The reasons why are telling: Nearly half of respondents cited siloed and incomplete data (49.5%), challenges in cross-channel deduplication (48.0%), and lack of visibility into walled gardens (40.8%) as primary motivations behind their waning faith in measurement accuracy.

But this lack of clarity does more than just erode confidence. It has real-world implications for marketing teams increasingly being asked to do more with less—especially when it comes to building trust across teams. More than 60% of marketers surveyed said their stakeholders question their metrics at least some of the time, and over a quarter (28.5%) reported their marketing budgets are being put at risk because of those measurement doubts.

Pulling budgets back from the brink

The message here is clear: Disconnected data and fragmented tech stacks are chipping away at traditionally reliable measurement solutions, leaving marketers without clear answers. And without answers, agility erodes, innovation grinds to a halt and budgets end up on the chopping block.

That last point is especially important. Particularly in moments of economic uncertainty, finance teams are fixated on efficiency, catapulting incremental ROI to the forefront of the measurement conversation. The inability to prove that return does little more than punch a one-way ticket to a cut budget.

Think of it this way: Confidence inside the organization directly affects the likelihood measurement and analytics investments will be protected or increased. Marketers who can instill that confidence will have room to show the impact of their investments—thus ensuring their entire organizations are rallied around a unified strategy. Those who can’t will be left out in the proverbial cold.

Moving from chaos to clarity

Building (or rebuilding) confidence in your marketing measurement might sound like a tall order, but it’s far from impossible. Here are four strategies our survey respondents offered when asked how they’re tackling disconnected data and misaligned metrics in their own businesses.

1. Get your data house in order

  • As evidenced in the survey results, effective measurement starts with clean data. Break down silos, prioritize identity resolution and assess the health of your data assets to make sure you’re starting off on the right foot.
  • Why it matters: Consistent, unified data puts all your platforms and touchpoints on equal footing. In this case, an ounce of prevention is worth a pound of cure.

2. Make measurement a team sport

  • Tearing down silos doesn’t just apply to your data. Consider bringing a diverse array of stakeholders (from finance, IT, analytics, and beyond) together into a measurement council or tiger team.
  • Why it matters: Shared responsibility reduces internal skepticism and transforms reporting from a readout into a conversation.

3. Treat AI as your efficiency engine

  • While still a relatively nascent technology, survey respondents noted AI tools are significantly increasing their reporting velocity and reducing human error by flagging anomalies and automating mundane tasks.
  • Why it matters: Beyond just reducing reporting mistakes, AI can also free up analysts to dive deeper into the insights that might make a real difference for your business.

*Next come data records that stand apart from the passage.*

-- ==== Sys2Proof/Machine/BobOps.lean ====
section
/-!
DEFINITION. The Bobbin pool: wear and loss, rethreading, retirement, power domains, grants of the maintenance arbiter (R367, R388 to R407).
-/

namespace Sys2Proof.Machine

namespace State

-- Pool records (R406) -------------------------------------------------------------------------------------

/-- The record of a unit takes a state and a cause; COUNT counts occurrences of the cause. -/
def bobPut (s : State) (unit state cause : Nat) : State :=
  let oven := s.rd I.ovenOn []
  match s.bobbin.find? (·.unit == unit) with
  | some r =>
    let n : BobRec := ⟨unit, state, cause, if r.cause = cause then min 65535 (r.count + 1) else 1, oven⟩
    { s with bobbin := s.bobbin.map fun x => if x.unit = unit then n else x }
  | none => { s with bobbin := s.bobbin ++ [⟨unit, state, cause, 1, oven⟩] }

/-- The recorded state of a unit takes a new value; its cause and count stay. -/
def bobState (s : State) (unit state : Nat) : State :=
  match s.bobbin.find? (·.unit == unit) with
  | some r =>
    let n : BobRec := ⟨unit, state, r.cause, r.count, s.rd I.ovenOn []⟩
    { s with bobbin := s.bobbin.map fun x => if x.unit = unit then n else x }
  | none => { s with bobbin := s.bobbin ++ [⟨unit, state, 0, 0, s.rd I.ovenOn []⟩] }

/-- The unit is recorded RETIRED. -/
def bobRetired (s : State) (unit : Nat) : Bool := s.bobbin.any fun r => r.unit == unit && r.state == 4

-- Spares ----------------------------------------------------------------------------------------------------

/-- SPARES_LEFT of a channel in the number of lanes whose spare is IDLE or SHADOW (CNV_STATUS, BOB_STATUS). -/
def syncSpares (s : State) (d : Nat) : State :=
  let left (c : Nat) : Nat := ((List.range 8).filter fun g => s.spareState d c g < 2).length
  let idle := (if s.rd F.CMP_SPARE_MAP.S0_STATE [d] = 0 then 1 else 0) + (if s.rd F.CMP_SPARE_MAP.S1_STATE [d] = 0 then 1 else 0)
  let s := ((s.wr F.CNV_STATUS.SPARES_LEFT [d, 0] (left 0)).wr F.CNV_STATUS.SPARES_LEFT [d, 1] (left 1)).wr F.BOB_STATUS.SLICE_C0 [d] (left 0)
  let s := ((s.wr F.BOB_STATUS.SLICE_C1 [d] (left 1)).wr F.BOB_STATUS.PC_H0 [d] (s.rd F.MEM_STATUS.SPARE_FREE [d, 0])).wr
    F.BOB_STATUS.PC_H1 [d] (s.rd F.MEM_STATUS.SPARE_FREE [d, 1])
  let s := s.wr F.BOB_STATUS.CMP [d] idle
  s.wr F.BOB_STATUS.SRAM [d] ((List.range 4).foldl (fun acc k => if s.rd F.BOB_SRAM.STATE [d, k] = 0 then setBit acc k else acc) 0)

/-- Free spares of a kind on a die. -/
def freeSpares (s : State) (d kind : Nat) : Nat :=
  match kind with
  | 1 => s.rd F.BOB_STATUS.SLICE_C0 [d] + s.rd F.BOB_STATUS.SLICE_C1 [d]
  | 2 => s.rd F.BOB_STATUS.PC_H0 [d] + s.rd F.BOB_STATUS.PC_H1 [d]
  | 3 => s.rd F.BOB_SPL_LANES.RX_SPARE [d]
  | 4 => s.rd F.BOB_STATUS.CMP [d]
  | _ => popcount 4 (s.rd F.BOB_STATUS.SRAM [d])

/-- A spare is used or lost: the counts follow, and BOB_SPARE_OUT tells of the last of its kind (R407). -/
def spareUsed (s : State) (d kind spare : Nat) : State :=
  let s := s.syncSpares d
  s.on (s.freeSpares d kind == 0) fun s => s.raise d 227 spare

/-- First pseudo-channel of a stack in a state (MEM_PC_STAT). -/
def pcIn (s : State) (d h st : Nat) : Option Nat := (List.range 32).find? fun p => s.rd F.MEM_PC_STAT.STATE [d, h, p] == st

/-- STATE and unit of comparator spare n. -/
def cmpSpareState (s : State) (d n : Nat) : Nat := s.rd (if n = 0 then F.CMP_SPARE_MAP.S0_STATE else F.CMP_SPARE_MAP.S1_STATE) [d]
def cmpSpareUnit (s : State) (d n : Nat) : Nat := s.rd (if n = 0 then F.CMP_SPARE_MAP.S0_UNIT else F.CMP_SPARE_MAP.S1_UNIT) [d]
/-- Comparator spare n takes a state and a unit. -/
def setCmpSpare (s : State) (d n st u : Nat) : State :=
  (s.wr (if n = 0 then F.CMP_SPARE_MAP.S0_STATE else F.CMP_SPARE_MAP.S1_STATE) [d] st).wr
    (if n = 0 then F.CMP_SPARE_MAP.S0_UNIT else F.CMP_SPARE_MAP.S1_UNIT) [d] u
/-- The first IDLE comparator spare. -/
def cmpIdle (s : State) (d : Nat) : Option Nat := [0, 1].find? fun n => s.cmpSpareState d n == 0
/-- The comparator spare that shadows unit u. -/
def cmpShadow (s : State) (d u : Nat) : Option Nat := [0, 1].find? fun n => s.cmpSpareState d n == 1 && s.cmpSpareUnit d n == u

/-- A free spare lane of the direction that die d receives: the lowest lane in SPARE. -/
def spareLane (s : State) (d : Nat) : Option Nat := (List.range 28).find? fun l => s.rd F.BOB_SPL_MARGIN.STATE [d, l] == 1

/-- A retirement will take effect at the next block boundary (R401). -/
def retireSoon (s : State) (u : Nat) : State :=
  if s.retiring.contains u then s else { s with retiring := s.retiring ++ [u] }.wr I.retireAt [u] s.now

/-- No lane of the direction works: the die that does not hold the control role is retired (R26, R402). -/
def laneCheckDie (s : State) (d : Nat) : State :=
  s.on (s.rd F.BOB_SPL_LANES.RX_WORKING [d] == 0 && !s.dieRetired (otherDie s.control)) fun s => s.retireSoon (unitCode 8 (otherDie s.control) 0 0 0)

/-- BOB_SPL_LANES follow the lanes of the direction that die d receives: `short` lanes carry nothing for want of training.
The rules of R26 follow the weaker direction. -/
def syncLanes (s : State) (d : Nat) : State :=
  let count (st : Nat) : Nat := ((List.range 28).filter fun l => s.rd F.BOB_SPL_MARGIN.STATE [d, l] == st).length
  let s := (s.wr F.BOB_SPL_LANES.RX_WORKING [d] (min 24 (count 0))).wr F.BOB_SPL_LANES.RX_SPARE [d] (count 1)
  let s := (s.wr F.BOB_SPL_LANES.TX_WORKING [otherDie d] (min 24 (count 0))).wr F.BOB_SPL_LANES.TX_SPARE [otherDie d] (count 1)
  let s := s.each [0, 1] fun s x => s.wrBool F.BOB_RETIRED.XDIE [x] s.vectorsWithheld
  (s.each [0, 1] fun s x => s.syncXdie x).laneCheckDie d

-- Rethreading (R391 to R399) -----------------------------------------------------------------------------

/-- The unit code names nothing that can be rethreaded (R392, R393): reserved bits or values, or a spare. -/
def unitInvalid (s : State) (u : Nat) : Bool :=
  let d := unitDie u
  decide (2 ^ 15 ≤ u) || match unitKind u with
    | 1 => 16 ≤ unitIndex u || 8 ≤ unitLane u
    | 2 => unitLane u != 0 || s.rd F.MEM_PC_STAT.STATE [d, unitSide u, unitIndex u] == 1 || s.rd F.MEM_PC_STAT.STATE [d, unitSide u, unitIndex u] == 2
    | 3 => unitLane u != 0 || 28 ≤ unitIndex u || d != otherDie (unitSide u) || s.rd F.BOB_SPL_MARGIN.STATE [otherDie (unitSide u), unitIndex u] == 1
    | 4 => unitLane u != 0 || unitSide u != 0 || 12 ≤ unitIndex u
    | 5 => unitSide u != 0 || 4 ≤ unitLane u
    | _ => true

/-- The unit, or what it belongs to, is retired (R393). -/
def unitGone (s : State) (u : Nat) : Bool :=
  let d := unitDie u
  s.bobRetired u || s.dieRetired d || match unitKind u with
    | 1 => s.isSet (if unitSide u = 0 then F.BOB_RETIRED.C0 else F.BOB_RETIRED.C1) [d]
    | 2 => s.rd F.MEM_PC_STAT.STATE [d, unitSide u, unitIndex u] == 3 || s.isSet (if unitSide u = 0 then F.BOB_RETIRED.H0 else F.BOB_RETIRED.H1) [d]
    | 4 => s.isSet I.cmpRetired [d, unitIndex u]
    | _ => false

/-- The unit has a usable spare that serves no other unit (R388). -/
def unitSpare (s : State) (u : Nat) : Bool :=
  let d := unitDie u
  match unitKind u with
  | 1 => s.spareState d (unitSide u) (unitLane u) < 2
  | 2 => (s.pcIn d (unitSide u) 1).isSome || (s.pcIn d (unitSide u) 2).isSome
  | 3 => (s.spareLane (otherDie (unitSide u))).isSome
  | 4 => (s.cmpIdle d).isSome || s.cmpSpareState d 0 == 1 || s.cmpSpareState d 1 == 1
  | 5 => s.rd F.BOB_SRAM.STATE [d, unitLane u] < 2
  | _ => false

/-- A rethreading runs on the die (R391). -/
def rtBusy (s : State) (d : Nat) : Bool := s.isSet F.BOB_ACTIVE.UNIT [d]

/-- The checks of R393 but for the admission. -/
def rtCheck (s : State) (u : Nat) : Nat :=
  if s.unitInvalid u then 0x0100
  else if s.unitGone u then 0x0229
  else if s.rtBusy (unitDie u) || (unitKind u == 1 && s.spareState (unitDie u) (unitSide u) (unitLane u) == 1) then 0x0228
  else if !s.unitSpare u then 0x0227
  else 0

/-- Energy of a rethreading (R377, R385). -/
def rtEnergy (s : State) (u : Nat) : Nat :=
  match unitKind u with
  | 1 => s.cost 15 | 2 => s.cost 16 | 3 => s.cost 17 | _ => 0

4. Prioritize transparency

  • The last recommendation is also the simplest—show your work. Ensure your methodologies are precisely documented, and lay out your key assumptions and accepted margin for error before pulling a single report.
  • Why it matters: Many a performance readout has been derailed by a question on a number’s provenance. Make sure your bases are covered to keep the conversation focused—in other words, show what the numbers mean, not just where they come from.

Wrapping up

For marketers drowning in data, lack of confidence in their measurement can feel inevitable. But with a smart approach and the right set of tools, a decline in trust doesn’t have to be a foregone conclusion.

In fact, you might just find renewing confidence in your reporting is the most valuable campaign optimization you can make this year.